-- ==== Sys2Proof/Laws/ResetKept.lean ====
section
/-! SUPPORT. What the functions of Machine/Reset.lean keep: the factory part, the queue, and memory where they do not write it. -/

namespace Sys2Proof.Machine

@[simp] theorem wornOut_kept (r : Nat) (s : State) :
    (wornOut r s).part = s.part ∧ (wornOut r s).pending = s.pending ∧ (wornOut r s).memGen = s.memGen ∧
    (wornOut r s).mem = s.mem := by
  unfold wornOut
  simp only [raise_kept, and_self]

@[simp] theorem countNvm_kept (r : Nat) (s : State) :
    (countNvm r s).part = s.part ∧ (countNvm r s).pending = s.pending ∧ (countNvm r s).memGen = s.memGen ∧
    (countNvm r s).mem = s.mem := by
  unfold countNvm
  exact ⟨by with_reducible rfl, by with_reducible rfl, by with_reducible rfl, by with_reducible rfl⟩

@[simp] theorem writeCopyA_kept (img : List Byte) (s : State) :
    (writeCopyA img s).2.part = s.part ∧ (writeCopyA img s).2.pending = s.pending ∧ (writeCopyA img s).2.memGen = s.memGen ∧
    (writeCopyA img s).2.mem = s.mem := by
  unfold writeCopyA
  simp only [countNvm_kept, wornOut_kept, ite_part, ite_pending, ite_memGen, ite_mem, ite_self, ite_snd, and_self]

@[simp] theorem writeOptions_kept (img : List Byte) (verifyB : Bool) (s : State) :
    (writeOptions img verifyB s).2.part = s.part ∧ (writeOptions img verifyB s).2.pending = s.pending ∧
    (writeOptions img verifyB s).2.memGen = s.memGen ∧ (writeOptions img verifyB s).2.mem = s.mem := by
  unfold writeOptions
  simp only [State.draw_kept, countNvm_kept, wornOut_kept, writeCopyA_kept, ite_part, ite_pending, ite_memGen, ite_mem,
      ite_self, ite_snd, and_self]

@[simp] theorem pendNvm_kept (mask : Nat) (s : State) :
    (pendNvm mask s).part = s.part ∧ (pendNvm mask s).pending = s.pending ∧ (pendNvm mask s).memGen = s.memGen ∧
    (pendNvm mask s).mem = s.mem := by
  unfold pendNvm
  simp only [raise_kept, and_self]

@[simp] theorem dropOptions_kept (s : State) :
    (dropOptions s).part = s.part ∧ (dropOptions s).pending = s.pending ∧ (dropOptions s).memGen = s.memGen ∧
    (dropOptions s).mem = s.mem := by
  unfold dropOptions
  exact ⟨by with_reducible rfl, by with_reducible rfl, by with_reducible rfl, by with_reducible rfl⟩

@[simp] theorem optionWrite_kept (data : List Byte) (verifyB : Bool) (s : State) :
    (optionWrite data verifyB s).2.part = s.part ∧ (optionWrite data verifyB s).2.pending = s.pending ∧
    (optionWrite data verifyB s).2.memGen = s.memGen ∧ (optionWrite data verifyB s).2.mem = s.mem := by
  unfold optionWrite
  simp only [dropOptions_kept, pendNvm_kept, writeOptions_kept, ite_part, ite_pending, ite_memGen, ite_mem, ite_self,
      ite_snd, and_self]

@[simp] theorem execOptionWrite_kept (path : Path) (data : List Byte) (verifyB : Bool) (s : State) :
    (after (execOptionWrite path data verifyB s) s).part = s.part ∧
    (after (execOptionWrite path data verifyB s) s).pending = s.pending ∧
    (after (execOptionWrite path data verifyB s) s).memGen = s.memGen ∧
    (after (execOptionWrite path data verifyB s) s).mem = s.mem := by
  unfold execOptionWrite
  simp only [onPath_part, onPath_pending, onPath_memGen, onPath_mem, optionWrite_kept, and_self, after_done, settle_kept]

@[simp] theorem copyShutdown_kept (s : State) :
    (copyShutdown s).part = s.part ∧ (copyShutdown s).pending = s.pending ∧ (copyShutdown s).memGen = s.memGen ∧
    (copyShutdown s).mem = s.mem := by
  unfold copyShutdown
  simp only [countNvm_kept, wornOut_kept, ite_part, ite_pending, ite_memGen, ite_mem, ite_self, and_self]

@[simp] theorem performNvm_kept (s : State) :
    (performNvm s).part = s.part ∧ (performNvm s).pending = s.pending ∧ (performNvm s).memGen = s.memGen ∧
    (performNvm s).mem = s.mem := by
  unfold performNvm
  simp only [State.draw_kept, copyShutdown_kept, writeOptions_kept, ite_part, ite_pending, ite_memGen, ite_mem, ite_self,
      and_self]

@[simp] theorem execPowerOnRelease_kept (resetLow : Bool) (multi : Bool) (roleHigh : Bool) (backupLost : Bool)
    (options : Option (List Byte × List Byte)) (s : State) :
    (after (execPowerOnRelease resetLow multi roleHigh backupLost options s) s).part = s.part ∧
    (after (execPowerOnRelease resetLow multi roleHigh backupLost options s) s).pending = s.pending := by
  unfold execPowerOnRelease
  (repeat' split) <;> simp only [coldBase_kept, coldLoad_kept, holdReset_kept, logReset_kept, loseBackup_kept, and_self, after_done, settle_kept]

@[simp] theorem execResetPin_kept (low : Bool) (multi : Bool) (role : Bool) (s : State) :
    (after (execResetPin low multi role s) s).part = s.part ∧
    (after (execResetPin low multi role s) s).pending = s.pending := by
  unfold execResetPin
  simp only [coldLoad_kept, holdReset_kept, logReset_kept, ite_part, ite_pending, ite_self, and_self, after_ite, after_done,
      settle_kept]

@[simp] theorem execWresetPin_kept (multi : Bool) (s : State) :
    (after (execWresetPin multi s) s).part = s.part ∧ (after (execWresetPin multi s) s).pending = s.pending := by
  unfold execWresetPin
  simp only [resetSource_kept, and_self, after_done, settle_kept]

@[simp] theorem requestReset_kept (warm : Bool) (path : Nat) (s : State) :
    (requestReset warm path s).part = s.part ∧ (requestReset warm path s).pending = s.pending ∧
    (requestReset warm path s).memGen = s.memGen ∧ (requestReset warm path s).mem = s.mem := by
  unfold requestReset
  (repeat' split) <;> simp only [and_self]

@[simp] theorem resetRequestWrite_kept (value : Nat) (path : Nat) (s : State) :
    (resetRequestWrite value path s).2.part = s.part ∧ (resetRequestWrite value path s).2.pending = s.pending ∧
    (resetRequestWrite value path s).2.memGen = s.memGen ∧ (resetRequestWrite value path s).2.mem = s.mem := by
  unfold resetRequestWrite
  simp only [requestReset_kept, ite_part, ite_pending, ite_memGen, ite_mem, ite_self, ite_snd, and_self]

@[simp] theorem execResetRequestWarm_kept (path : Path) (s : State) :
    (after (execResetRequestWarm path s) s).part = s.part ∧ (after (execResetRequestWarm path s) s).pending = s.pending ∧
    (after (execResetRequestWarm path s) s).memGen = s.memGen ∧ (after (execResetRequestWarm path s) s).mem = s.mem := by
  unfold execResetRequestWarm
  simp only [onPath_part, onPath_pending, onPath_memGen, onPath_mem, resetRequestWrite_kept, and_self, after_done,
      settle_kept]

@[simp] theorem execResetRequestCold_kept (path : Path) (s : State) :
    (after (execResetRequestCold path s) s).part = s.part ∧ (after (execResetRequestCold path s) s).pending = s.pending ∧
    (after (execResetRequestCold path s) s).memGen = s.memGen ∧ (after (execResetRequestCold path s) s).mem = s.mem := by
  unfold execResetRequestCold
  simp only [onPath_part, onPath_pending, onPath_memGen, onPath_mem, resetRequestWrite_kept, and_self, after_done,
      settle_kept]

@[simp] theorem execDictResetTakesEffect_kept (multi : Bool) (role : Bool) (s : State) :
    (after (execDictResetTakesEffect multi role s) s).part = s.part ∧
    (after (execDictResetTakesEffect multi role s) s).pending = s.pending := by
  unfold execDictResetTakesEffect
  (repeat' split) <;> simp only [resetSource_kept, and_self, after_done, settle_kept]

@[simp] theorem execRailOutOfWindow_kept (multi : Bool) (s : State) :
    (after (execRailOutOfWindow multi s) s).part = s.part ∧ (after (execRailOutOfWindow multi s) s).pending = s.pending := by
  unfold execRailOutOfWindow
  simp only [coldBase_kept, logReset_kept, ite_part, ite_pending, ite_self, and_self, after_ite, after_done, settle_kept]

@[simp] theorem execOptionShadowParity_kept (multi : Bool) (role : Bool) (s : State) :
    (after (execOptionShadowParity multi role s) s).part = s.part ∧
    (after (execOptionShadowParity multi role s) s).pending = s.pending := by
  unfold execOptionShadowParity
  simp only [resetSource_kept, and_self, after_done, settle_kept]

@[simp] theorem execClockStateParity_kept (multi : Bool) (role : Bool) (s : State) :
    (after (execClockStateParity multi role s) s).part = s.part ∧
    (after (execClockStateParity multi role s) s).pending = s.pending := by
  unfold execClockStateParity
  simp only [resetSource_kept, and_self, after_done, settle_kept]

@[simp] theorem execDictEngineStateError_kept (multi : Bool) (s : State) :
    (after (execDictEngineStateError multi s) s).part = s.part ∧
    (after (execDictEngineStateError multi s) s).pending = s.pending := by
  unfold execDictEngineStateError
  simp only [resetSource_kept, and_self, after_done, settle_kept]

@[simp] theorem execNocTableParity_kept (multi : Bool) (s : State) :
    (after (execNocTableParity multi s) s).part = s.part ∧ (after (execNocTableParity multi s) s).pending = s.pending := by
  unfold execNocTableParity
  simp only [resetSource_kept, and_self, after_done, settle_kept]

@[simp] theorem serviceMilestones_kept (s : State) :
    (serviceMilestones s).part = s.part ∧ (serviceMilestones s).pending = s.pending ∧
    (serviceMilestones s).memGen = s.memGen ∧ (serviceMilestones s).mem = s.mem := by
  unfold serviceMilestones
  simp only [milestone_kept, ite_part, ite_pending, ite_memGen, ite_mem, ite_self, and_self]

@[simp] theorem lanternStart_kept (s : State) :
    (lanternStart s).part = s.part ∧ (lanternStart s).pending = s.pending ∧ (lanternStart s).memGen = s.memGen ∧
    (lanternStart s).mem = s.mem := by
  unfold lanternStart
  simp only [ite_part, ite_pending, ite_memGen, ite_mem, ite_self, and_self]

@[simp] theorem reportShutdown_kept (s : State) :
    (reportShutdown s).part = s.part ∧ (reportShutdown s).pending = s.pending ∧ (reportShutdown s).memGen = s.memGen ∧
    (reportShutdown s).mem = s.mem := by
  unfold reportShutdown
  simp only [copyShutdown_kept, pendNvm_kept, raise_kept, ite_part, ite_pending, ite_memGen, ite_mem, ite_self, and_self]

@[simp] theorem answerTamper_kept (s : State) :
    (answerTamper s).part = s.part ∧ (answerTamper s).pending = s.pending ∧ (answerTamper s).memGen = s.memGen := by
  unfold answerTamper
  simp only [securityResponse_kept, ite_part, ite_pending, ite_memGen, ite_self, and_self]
:::
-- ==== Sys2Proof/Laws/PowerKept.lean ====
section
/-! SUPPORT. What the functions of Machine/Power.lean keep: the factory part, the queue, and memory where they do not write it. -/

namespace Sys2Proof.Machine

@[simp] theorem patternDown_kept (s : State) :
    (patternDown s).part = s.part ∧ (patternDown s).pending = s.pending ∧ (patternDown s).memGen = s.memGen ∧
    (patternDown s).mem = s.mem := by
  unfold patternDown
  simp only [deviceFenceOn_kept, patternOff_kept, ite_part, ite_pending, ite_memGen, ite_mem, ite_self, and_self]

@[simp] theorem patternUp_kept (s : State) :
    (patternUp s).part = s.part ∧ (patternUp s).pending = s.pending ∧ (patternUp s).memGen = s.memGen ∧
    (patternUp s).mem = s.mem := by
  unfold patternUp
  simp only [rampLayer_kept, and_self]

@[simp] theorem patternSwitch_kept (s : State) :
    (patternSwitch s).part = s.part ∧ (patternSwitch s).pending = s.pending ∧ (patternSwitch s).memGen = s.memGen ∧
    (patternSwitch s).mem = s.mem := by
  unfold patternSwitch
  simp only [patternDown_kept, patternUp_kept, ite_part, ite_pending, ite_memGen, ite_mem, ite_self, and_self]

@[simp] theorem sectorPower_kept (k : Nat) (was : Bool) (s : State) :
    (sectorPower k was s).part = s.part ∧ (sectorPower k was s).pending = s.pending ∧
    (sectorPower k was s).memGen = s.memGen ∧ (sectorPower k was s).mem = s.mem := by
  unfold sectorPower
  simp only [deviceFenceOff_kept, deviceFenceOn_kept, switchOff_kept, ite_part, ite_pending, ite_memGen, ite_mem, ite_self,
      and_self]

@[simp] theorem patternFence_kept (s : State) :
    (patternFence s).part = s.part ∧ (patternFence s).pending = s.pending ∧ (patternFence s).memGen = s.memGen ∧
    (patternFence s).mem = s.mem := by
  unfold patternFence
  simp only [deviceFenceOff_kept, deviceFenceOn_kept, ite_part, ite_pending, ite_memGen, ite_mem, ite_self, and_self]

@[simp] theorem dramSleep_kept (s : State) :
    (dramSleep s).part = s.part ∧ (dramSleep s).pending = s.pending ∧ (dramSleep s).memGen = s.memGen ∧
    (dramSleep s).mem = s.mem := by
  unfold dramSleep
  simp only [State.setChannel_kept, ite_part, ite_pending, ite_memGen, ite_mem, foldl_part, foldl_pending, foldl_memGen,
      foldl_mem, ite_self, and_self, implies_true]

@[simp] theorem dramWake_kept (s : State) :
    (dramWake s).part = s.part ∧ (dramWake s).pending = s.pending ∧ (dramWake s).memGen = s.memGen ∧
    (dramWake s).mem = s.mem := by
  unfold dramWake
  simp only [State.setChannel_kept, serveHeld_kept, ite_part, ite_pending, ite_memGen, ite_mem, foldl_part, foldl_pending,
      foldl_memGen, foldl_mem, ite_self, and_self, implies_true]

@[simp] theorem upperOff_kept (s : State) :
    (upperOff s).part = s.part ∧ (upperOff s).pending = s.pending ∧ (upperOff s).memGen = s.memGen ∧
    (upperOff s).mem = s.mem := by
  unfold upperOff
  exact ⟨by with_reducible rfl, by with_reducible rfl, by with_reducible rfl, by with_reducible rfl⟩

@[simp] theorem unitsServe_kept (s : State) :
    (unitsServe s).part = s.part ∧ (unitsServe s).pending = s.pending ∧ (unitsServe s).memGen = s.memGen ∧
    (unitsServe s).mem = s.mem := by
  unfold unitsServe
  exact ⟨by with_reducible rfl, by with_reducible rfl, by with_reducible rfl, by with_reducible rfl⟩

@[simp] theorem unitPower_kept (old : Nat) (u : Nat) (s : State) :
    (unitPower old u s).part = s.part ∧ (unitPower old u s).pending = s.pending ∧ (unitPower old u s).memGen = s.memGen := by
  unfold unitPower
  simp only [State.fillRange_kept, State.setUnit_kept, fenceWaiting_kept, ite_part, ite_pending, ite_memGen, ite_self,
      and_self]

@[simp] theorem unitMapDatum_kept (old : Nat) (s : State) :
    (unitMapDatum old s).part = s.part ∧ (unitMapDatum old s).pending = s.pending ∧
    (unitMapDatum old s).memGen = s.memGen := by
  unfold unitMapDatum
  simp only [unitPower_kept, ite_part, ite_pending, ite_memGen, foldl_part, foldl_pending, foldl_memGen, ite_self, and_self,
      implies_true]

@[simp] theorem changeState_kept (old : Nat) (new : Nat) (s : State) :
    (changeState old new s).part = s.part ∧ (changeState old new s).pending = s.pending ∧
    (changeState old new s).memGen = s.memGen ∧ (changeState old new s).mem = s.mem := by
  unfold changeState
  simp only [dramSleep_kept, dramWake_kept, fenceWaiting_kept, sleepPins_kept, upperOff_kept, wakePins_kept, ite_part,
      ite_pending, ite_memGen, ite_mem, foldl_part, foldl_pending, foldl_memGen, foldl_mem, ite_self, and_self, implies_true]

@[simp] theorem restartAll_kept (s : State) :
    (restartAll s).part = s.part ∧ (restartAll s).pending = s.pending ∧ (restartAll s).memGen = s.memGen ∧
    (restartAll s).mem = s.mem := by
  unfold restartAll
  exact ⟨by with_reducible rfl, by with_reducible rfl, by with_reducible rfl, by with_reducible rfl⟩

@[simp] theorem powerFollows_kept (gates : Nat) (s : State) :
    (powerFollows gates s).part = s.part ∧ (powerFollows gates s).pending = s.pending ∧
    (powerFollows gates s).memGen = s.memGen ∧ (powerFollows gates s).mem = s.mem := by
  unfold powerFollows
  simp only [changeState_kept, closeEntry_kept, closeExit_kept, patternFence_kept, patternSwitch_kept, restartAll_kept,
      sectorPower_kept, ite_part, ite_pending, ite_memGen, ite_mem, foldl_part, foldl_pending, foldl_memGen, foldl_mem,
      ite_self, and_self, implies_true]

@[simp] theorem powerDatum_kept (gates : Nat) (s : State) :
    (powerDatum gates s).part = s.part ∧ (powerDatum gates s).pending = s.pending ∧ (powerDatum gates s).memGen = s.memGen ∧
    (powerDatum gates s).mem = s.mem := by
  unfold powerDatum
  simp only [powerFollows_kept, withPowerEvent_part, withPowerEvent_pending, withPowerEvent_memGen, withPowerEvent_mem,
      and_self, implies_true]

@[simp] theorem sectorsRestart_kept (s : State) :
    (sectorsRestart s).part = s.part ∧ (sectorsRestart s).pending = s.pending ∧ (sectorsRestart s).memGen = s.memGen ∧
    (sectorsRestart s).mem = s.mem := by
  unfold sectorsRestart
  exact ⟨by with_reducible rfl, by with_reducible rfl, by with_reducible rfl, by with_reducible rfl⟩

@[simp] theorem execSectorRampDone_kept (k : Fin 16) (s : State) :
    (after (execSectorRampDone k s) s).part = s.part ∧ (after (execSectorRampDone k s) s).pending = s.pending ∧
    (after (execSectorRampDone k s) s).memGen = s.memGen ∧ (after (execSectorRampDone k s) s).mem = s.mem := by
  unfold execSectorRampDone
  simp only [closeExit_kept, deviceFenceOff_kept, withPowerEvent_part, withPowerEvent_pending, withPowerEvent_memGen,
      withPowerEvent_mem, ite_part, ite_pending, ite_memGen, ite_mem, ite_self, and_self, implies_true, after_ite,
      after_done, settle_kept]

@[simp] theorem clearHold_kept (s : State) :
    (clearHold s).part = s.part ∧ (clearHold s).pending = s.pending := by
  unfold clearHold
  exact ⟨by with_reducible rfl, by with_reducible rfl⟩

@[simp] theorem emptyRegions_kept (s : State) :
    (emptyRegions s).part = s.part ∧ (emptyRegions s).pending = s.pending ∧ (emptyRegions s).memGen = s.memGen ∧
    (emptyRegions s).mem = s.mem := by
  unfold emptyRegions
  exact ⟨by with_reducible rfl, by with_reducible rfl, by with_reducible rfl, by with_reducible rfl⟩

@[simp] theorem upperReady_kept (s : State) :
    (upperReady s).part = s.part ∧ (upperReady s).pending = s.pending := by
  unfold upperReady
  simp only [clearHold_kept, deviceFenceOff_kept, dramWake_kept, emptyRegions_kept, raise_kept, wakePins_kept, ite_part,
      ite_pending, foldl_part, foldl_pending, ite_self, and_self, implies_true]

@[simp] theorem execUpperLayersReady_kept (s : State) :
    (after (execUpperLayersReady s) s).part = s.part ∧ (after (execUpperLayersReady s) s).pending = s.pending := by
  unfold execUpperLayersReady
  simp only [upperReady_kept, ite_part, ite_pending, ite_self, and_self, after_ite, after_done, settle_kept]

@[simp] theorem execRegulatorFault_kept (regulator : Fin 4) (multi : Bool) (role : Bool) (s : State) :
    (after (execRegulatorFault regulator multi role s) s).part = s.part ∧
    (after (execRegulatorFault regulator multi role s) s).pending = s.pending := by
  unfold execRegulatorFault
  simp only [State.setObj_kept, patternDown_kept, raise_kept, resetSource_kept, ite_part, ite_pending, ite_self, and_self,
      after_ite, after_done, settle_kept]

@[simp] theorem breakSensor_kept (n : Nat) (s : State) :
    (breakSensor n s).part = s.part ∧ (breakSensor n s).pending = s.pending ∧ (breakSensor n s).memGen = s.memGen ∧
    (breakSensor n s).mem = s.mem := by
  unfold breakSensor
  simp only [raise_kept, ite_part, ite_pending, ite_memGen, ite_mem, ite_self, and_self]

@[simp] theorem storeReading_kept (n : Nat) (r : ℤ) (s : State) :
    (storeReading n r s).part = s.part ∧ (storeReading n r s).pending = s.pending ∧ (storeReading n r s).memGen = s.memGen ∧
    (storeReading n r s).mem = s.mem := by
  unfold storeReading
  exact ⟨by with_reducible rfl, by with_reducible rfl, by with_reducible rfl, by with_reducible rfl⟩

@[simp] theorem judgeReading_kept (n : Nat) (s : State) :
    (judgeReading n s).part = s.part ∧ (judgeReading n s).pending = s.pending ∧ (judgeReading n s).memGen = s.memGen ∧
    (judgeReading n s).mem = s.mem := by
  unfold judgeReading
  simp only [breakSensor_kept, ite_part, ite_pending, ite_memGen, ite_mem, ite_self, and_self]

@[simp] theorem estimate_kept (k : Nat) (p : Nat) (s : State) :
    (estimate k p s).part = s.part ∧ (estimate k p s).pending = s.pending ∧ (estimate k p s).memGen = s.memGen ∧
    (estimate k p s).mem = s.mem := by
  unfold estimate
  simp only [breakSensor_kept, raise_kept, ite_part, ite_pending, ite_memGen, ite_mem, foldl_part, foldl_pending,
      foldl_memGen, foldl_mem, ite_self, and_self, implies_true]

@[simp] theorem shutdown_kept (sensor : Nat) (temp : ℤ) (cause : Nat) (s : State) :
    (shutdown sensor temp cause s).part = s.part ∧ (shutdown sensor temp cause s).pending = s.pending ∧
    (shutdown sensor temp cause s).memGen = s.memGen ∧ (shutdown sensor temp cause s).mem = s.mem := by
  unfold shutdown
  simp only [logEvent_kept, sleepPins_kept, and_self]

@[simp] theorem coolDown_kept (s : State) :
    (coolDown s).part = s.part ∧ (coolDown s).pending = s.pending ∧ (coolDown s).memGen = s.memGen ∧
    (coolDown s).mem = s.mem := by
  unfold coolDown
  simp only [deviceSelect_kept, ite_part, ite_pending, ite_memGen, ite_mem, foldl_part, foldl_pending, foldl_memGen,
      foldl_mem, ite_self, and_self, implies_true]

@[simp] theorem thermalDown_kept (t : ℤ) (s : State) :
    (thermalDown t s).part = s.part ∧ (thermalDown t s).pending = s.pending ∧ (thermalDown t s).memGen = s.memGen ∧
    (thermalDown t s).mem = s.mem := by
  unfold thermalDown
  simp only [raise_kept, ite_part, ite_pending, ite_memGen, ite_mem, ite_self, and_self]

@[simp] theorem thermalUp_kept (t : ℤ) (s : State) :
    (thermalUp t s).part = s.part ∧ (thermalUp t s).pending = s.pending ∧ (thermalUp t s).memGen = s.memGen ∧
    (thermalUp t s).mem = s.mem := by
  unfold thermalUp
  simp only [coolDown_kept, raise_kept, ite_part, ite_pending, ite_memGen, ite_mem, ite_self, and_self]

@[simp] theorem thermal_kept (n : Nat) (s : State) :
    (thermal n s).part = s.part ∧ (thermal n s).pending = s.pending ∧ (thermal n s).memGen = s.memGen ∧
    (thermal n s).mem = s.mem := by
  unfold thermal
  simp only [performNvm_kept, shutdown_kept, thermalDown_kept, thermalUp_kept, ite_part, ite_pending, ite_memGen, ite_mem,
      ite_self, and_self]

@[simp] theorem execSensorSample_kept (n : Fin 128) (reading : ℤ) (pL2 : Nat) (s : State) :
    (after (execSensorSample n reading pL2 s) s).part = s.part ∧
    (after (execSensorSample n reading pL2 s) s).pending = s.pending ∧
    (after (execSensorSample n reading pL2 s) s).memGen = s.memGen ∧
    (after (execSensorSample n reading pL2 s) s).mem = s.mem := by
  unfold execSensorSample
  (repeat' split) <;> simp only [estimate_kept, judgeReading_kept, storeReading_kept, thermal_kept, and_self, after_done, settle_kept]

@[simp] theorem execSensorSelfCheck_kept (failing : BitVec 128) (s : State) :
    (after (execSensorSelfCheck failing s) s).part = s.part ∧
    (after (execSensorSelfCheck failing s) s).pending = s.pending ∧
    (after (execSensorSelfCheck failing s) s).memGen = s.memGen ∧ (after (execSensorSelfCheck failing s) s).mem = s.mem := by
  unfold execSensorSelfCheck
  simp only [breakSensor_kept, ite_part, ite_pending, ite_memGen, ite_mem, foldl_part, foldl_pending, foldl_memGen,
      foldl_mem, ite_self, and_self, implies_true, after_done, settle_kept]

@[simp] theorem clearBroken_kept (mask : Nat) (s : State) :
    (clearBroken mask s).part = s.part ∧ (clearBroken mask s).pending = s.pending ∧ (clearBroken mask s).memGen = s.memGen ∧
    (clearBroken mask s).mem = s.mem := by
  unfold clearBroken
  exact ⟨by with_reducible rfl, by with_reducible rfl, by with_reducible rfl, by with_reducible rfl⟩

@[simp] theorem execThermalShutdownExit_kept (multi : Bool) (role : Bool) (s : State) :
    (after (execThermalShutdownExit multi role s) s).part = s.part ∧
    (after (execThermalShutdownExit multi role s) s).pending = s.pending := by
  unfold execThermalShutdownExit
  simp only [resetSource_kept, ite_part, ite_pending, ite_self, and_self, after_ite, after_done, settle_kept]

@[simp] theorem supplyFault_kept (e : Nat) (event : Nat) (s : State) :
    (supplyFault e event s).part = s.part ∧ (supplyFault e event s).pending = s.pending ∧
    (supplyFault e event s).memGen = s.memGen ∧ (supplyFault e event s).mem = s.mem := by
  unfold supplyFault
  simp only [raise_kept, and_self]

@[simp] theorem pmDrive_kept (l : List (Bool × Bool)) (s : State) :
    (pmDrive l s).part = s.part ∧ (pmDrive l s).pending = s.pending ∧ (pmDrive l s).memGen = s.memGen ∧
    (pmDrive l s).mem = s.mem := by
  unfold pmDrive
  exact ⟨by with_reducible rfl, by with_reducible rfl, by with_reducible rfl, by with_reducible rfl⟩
:::
**Your goal:** Word for word, restate the lines of the listing above starting at the line with "(dramSleep s).mem = s.mem := by" and ending at the line with "theorem dramWake_kept (s", and nothing outside them.

**Written answer:**
    (dramSleep s).mem = s.mem := by
  unfold dramSleep
  simp only [State.setChannel_kept, ite_part, ite_pending, ite_memGen, ite_mem, foldl_part, foldl_pending, foldl_memGen,
      foldl_mem, ite_self, and_self, implies_true]

@[simp] theorem dramWake_kept (s : State) :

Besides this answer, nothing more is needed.